··· RECORDS SUPPLIED ···

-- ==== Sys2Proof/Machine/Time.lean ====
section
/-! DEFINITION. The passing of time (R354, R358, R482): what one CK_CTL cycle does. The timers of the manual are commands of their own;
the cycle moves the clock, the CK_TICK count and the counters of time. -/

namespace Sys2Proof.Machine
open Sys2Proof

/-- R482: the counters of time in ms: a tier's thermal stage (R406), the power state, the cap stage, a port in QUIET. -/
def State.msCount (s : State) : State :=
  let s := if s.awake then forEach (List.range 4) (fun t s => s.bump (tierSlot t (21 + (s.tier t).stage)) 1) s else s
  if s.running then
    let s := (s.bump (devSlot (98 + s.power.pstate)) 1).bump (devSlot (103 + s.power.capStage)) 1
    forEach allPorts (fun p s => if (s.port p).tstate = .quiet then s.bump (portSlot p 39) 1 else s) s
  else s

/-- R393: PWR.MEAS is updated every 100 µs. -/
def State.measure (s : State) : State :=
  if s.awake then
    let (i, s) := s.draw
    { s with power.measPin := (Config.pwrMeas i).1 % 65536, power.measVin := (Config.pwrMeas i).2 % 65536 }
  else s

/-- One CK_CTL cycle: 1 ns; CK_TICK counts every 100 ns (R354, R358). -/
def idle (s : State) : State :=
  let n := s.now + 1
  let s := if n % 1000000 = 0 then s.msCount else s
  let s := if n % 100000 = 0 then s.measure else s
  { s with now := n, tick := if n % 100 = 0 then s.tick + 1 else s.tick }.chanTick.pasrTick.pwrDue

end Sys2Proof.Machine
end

···
··· RECORDS SUPPLIED ···

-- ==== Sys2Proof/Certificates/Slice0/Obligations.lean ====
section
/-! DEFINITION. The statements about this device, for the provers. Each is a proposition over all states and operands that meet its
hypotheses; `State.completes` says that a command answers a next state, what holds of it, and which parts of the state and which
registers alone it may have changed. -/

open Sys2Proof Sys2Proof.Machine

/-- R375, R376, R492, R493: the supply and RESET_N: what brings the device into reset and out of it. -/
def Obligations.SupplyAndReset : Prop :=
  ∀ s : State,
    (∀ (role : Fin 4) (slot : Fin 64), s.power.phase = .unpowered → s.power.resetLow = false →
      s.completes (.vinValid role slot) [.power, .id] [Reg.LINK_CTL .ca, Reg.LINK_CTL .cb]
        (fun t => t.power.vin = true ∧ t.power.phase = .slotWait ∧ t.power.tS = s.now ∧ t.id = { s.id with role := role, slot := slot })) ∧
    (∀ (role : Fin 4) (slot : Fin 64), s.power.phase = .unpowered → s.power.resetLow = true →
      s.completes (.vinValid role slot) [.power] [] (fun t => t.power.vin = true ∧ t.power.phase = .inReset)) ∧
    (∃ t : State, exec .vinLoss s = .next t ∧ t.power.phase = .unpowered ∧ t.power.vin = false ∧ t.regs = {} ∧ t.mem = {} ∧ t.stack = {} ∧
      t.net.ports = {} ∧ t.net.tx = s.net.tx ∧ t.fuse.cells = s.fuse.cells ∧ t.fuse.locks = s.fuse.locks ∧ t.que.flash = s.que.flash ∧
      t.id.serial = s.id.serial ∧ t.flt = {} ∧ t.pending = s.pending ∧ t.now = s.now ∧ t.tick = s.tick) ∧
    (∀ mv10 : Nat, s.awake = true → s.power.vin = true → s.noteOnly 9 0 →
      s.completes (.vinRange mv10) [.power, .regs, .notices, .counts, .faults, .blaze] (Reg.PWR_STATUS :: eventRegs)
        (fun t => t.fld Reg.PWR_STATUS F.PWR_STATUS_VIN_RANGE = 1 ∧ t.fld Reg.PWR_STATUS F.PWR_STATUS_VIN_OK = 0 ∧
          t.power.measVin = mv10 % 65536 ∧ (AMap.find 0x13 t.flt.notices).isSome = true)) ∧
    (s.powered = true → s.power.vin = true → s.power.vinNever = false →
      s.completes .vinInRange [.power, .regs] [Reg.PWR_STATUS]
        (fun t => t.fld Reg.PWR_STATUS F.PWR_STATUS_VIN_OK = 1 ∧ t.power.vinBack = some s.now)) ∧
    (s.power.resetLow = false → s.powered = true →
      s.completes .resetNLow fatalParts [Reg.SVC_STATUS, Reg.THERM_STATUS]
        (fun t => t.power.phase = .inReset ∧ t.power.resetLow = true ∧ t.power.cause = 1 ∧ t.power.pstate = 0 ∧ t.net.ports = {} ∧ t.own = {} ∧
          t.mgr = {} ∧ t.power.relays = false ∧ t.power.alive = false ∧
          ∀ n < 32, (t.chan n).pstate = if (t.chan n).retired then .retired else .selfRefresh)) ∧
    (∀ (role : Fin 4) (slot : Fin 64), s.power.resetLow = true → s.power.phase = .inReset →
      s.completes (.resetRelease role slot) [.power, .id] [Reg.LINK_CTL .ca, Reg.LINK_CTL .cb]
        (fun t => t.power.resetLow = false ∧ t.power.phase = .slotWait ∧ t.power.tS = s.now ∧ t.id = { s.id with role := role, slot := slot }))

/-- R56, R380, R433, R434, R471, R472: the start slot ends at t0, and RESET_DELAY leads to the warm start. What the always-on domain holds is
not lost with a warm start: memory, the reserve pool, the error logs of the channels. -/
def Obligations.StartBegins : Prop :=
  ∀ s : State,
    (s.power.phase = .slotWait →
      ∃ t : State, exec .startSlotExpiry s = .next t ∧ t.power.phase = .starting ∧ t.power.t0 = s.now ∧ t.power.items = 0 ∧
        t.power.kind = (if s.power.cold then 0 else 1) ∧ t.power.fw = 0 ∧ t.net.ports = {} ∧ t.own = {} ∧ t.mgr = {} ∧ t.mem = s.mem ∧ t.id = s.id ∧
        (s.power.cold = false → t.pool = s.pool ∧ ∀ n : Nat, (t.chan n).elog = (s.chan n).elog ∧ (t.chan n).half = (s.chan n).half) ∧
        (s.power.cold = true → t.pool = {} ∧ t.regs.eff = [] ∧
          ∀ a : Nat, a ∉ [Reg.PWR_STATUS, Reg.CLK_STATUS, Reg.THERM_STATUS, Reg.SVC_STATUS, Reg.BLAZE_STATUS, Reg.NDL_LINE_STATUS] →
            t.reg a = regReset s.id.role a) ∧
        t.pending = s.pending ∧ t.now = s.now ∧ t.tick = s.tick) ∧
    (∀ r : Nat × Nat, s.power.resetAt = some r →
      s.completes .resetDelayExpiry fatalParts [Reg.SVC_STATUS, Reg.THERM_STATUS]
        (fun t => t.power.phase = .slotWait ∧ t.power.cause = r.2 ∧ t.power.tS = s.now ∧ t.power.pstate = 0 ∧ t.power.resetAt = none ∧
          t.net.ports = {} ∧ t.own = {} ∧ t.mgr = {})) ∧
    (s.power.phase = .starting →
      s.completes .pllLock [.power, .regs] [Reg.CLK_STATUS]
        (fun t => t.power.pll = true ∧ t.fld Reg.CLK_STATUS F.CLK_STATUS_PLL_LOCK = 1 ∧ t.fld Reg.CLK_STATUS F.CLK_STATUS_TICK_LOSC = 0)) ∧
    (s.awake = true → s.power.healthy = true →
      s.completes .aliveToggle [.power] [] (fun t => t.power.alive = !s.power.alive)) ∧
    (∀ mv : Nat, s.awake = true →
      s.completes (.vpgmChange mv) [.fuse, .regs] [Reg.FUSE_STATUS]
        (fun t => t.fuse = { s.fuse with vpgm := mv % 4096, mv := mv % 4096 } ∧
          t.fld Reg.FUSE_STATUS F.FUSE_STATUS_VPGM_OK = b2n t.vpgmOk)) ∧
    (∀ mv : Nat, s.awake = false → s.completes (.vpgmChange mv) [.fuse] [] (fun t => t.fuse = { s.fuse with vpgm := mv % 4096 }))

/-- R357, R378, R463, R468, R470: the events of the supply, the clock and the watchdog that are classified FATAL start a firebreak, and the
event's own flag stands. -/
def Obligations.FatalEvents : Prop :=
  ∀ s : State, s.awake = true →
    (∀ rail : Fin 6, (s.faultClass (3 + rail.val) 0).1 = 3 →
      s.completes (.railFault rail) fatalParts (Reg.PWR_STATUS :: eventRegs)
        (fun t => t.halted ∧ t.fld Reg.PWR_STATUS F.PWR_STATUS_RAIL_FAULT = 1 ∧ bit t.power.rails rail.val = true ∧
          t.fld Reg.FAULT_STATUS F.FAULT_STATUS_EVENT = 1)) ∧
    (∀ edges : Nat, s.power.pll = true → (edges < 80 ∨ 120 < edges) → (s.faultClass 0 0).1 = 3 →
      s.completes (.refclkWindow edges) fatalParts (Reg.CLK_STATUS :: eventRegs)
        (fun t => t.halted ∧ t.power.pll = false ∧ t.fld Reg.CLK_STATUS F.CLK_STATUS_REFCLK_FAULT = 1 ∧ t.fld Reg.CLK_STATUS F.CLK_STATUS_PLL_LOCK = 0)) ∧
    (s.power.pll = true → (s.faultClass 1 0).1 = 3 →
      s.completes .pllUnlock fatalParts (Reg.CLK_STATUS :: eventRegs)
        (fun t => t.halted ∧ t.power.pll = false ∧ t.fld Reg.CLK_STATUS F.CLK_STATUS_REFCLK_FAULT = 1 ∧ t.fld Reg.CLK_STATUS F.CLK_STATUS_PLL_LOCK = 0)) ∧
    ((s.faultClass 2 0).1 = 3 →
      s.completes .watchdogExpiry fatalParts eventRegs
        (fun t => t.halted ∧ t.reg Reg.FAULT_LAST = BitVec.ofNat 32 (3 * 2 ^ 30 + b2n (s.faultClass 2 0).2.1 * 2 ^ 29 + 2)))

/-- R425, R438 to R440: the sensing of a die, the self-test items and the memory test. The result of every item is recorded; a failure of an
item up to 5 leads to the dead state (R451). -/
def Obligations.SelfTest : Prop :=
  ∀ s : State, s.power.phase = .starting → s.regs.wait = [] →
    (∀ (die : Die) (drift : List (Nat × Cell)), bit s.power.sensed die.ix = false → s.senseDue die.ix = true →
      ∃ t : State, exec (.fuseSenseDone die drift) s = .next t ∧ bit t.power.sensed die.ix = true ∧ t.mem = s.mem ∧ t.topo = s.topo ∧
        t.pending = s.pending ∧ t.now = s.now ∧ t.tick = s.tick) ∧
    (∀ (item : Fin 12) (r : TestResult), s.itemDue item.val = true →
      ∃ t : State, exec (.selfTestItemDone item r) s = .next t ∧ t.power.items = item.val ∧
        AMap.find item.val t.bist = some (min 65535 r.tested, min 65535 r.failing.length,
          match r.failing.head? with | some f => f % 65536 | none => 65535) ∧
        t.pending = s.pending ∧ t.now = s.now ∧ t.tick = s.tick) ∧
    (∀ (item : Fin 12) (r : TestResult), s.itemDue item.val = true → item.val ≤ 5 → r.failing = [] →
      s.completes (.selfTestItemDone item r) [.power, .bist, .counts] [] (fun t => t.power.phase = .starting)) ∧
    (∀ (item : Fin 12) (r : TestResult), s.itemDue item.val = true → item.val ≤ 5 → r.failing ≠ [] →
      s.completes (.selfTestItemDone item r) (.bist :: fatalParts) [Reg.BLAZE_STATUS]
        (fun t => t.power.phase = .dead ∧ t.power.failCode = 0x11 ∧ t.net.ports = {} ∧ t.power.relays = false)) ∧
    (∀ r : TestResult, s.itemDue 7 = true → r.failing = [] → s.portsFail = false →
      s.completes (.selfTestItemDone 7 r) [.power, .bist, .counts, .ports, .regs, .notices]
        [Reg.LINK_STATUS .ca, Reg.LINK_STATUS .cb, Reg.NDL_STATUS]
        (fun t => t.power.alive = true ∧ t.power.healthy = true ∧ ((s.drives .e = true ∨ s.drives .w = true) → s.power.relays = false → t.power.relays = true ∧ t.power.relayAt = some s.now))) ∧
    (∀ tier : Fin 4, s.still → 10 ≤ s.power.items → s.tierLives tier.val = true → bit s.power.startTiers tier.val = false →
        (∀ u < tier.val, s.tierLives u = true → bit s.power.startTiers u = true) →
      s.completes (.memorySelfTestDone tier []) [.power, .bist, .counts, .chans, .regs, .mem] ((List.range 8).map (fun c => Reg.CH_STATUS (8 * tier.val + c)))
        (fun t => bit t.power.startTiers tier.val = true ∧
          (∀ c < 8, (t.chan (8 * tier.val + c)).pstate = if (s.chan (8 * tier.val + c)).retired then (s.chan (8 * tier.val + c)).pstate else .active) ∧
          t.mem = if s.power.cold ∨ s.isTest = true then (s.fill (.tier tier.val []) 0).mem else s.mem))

···
··· RECORDS SUPPLIED ···

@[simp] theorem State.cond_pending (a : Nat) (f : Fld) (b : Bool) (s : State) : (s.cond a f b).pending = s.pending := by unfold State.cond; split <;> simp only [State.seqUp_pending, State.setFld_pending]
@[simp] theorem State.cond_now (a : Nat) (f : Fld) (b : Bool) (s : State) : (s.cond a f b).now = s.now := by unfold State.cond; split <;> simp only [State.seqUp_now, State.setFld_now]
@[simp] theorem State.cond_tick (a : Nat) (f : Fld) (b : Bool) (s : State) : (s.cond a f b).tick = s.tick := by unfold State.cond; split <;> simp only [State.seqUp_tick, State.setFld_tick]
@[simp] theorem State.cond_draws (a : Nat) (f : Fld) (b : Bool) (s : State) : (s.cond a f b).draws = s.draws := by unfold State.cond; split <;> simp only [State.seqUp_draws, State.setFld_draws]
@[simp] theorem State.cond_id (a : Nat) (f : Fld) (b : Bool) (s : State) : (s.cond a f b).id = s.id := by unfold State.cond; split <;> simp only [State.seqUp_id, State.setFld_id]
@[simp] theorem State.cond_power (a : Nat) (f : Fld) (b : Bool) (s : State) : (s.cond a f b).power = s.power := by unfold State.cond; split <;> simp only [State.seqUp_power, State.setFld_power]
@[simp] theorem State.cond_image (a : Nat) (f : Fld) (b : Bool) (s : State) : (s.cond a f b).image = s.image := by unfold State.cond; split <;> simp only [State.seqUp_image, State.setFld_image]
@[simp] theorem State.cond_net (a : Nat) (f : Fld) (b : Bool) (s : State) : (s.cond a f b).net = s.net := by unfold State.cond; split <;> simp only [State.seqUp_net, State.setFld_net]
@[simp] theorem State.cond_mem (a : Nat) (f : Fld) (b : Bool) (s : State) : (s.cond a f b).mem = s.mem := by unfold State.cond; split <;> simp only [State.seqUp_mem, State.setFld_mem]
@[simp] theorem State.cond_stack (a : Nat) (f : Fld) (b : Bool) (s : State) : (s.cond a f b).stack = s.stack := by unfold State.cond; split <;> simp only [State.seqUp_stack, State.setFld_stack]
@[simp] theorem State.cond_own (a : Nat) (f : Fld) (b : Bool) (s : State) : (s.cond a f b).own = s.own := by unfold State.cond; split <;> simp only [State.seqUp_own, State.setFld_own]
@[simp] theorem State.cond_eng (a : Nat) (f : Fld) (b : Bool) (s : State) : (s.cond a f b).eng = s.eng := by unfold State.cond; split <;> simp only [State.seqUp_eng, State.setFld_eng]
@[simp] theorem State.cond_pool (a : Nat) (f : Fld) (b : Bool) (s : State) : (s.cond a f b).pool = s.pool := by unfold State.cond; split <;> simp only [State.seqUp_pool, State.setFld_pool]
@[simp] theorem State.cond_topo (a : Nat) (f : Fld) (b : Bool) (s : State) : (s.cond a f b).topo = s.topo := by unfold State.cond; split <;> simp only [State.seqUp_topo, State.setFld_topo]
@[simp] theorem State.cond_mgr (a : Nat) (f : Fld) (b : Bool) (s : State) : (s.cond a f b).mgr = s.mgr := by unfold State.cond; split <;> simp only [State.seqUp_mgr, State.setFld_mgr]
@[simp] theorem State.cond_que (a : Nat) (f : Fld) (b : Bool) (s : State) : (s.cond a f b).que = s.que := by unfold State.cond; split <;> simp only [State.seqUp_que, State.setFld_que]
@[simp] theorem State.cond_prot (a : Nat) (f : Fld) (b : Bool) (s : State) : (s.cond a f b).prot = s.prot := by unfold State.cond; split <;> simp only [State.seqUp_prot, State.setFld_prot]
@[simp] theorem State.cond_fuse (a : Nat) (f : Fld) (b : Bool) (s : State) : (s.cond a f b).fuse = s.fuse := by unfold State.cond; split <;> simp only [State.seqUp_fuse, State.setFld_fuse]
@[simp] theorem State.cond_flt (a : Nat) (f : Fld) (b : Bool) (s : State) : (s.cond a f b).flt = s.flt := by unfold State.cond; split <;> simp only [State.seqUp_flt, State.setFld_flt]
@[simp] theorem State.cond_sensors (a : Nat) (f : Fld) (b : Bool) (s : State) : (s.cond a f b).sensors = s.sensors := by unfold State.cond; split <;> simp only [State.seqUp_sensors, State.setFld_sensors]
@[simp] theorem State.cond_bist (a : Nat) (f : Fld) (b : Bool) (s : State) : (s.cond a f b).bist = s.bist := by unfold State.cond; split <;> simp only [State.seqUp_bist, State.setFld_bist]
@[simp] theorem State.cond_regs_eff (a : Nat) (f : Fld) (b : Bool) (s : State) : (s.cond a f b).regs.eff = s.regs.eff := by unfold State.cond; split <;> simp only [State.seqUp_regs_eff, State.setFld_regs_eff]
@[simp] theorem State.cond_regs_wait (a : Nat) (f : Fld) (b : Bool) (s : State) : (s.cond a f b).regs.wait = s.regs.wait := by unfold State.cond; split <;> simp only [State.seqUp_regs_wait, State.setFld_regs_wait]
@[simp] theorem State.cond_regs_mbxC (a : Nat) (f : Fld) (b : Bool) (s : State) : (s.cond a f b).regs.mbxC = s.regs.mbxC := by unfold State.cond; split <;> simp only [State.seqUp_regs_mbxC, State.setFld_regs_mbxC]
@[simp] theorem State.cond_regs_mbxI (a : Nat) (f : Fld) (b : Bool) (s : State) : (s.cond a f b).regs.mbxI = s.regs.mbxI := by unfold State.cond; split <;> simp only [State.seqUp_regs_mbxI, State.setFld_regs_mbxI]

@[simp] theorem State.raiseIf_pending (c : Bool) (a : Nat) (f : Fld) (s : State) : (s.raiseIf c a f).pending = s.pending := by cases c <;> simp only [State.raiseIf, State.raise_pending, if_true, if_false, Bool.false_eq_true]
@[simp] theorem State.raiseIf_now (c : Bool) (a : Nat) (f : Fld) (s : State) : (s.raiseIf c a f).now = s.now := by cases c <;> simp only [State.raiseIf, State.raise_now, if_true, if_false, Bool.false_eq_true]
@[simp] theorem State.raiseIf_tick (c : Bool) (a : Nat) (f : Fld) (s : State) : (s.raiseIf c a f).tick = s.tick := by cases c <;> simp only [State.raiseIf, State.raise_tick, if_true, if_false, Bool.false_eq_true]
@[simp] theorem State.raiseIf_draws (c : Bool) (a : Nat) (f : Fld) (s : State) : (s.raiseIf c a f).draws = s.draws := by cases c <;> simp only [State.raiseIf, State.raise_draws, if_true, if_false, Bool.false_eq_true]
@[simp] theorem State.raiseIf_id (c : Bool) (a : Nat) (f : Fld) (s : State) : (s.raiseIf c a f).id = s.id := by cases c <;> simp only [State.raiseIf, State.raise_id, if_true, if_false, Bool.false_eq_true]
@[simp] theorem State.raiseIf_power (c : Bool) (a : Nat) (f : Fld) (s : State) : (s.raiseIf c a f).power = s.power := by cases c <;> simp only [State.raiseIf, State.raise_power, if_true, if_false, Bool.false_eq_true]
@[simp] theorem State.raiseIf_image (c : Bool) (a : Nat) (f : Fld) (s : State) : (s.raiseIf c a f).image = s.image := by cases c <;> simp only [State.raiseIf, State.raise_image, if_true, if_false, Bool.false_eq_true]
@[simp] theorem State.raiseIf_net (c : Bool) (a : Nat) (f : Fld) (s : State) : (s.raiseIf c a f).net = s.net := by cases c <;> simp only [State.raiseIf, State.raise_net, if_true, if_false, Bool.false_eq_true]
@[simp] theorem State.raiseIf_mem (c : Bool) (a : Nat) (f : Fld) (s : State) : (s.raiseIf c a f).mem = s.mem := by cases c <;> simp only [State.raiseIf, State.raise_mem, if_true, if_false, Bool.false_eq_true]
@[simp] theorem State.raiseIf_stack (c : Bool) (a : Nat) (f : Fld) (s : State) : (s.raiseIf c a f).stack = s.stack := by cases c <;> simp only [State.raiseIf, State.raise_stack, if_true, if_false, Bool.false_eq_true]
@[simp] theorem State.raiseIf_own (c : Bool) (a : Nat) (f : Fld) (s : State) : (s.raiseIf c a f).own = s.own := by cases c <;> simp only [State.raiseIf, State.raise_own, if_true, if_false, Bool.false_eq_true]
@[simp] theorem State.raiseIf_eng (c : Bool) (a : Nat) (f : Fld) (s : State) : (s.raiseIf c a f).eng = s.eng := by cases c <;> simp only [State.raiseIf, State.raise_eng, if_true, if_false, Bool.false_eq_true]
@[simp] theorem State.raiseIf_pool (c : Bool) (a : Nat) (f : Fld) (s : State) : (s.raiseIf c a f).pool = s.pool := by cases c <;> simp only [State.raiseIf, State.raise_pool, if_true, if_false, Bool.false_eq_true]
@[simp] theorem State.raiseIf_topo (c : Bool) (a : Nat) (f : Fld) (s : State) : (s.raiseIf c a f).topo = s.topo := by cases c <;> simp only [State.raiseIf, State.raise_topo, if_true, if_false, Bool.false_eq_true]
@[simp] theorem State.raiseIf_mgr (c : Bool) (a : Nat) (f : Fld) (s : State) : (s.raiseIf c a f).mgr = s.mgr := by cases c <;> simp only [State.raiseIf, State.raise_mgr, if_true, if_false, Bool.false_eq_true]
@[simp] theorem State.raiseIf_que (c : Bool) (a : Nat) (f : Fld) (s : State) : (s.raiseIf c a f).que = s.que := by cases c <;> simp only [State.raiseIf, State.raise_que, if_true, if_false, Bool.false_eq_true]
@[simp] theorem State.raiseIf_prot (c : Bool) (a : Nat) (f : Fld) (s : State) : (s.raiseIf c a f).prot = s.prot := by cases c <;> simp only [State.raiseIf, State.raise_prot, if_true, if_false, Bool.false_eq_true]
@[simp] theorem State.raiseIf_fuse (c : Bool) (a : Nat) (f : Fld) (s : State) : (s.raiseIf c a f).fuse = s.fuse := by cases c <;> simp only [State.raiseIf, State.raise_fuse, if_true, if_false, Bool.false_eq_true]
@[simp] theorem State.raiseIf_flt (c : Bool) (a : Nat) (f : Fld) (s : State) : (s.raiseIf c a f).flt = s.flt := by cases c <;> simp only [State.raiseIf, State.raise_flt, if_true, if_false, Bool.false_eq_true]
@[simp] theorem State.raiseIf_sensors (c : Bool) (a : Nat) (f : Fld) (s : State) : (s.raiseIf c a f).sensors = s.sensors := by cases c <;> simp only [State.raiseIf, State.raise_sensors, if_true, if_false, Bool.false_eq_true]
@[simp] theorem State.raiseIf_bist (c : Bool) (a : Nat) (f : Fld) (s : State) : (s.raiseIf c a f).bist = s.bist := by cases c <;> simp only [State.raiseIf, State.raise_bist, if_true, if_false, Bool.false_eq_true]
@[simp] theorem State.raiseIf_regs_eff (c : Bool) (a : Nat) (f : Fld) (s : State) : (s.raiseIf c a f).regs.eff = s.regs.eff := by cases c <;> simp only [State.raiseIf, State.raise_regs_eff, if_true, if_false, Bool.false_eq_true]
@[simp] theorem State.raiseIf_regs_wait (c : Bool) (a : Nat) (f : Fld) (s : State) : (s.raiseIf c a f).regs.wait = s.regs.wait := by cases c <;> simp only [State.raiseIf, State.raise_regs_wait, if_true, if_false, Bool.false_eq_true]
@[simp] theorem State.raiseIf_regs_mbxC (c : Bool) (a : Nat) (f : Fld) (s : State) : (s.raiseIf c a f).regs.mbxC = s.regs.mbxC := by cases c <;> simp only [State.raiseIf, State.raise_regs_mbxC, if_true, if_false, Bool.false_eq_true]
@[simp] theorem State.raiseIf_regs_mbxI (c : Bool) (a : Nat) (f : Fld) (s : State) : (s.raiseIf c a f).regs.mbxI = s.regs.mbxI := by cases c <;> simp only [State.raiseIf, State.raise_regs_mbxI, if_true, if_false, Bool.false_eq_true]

···

#### [BRIEF]
Count the lines above that include the word "none". Reply with that number alone.

#### [ANSWER]
2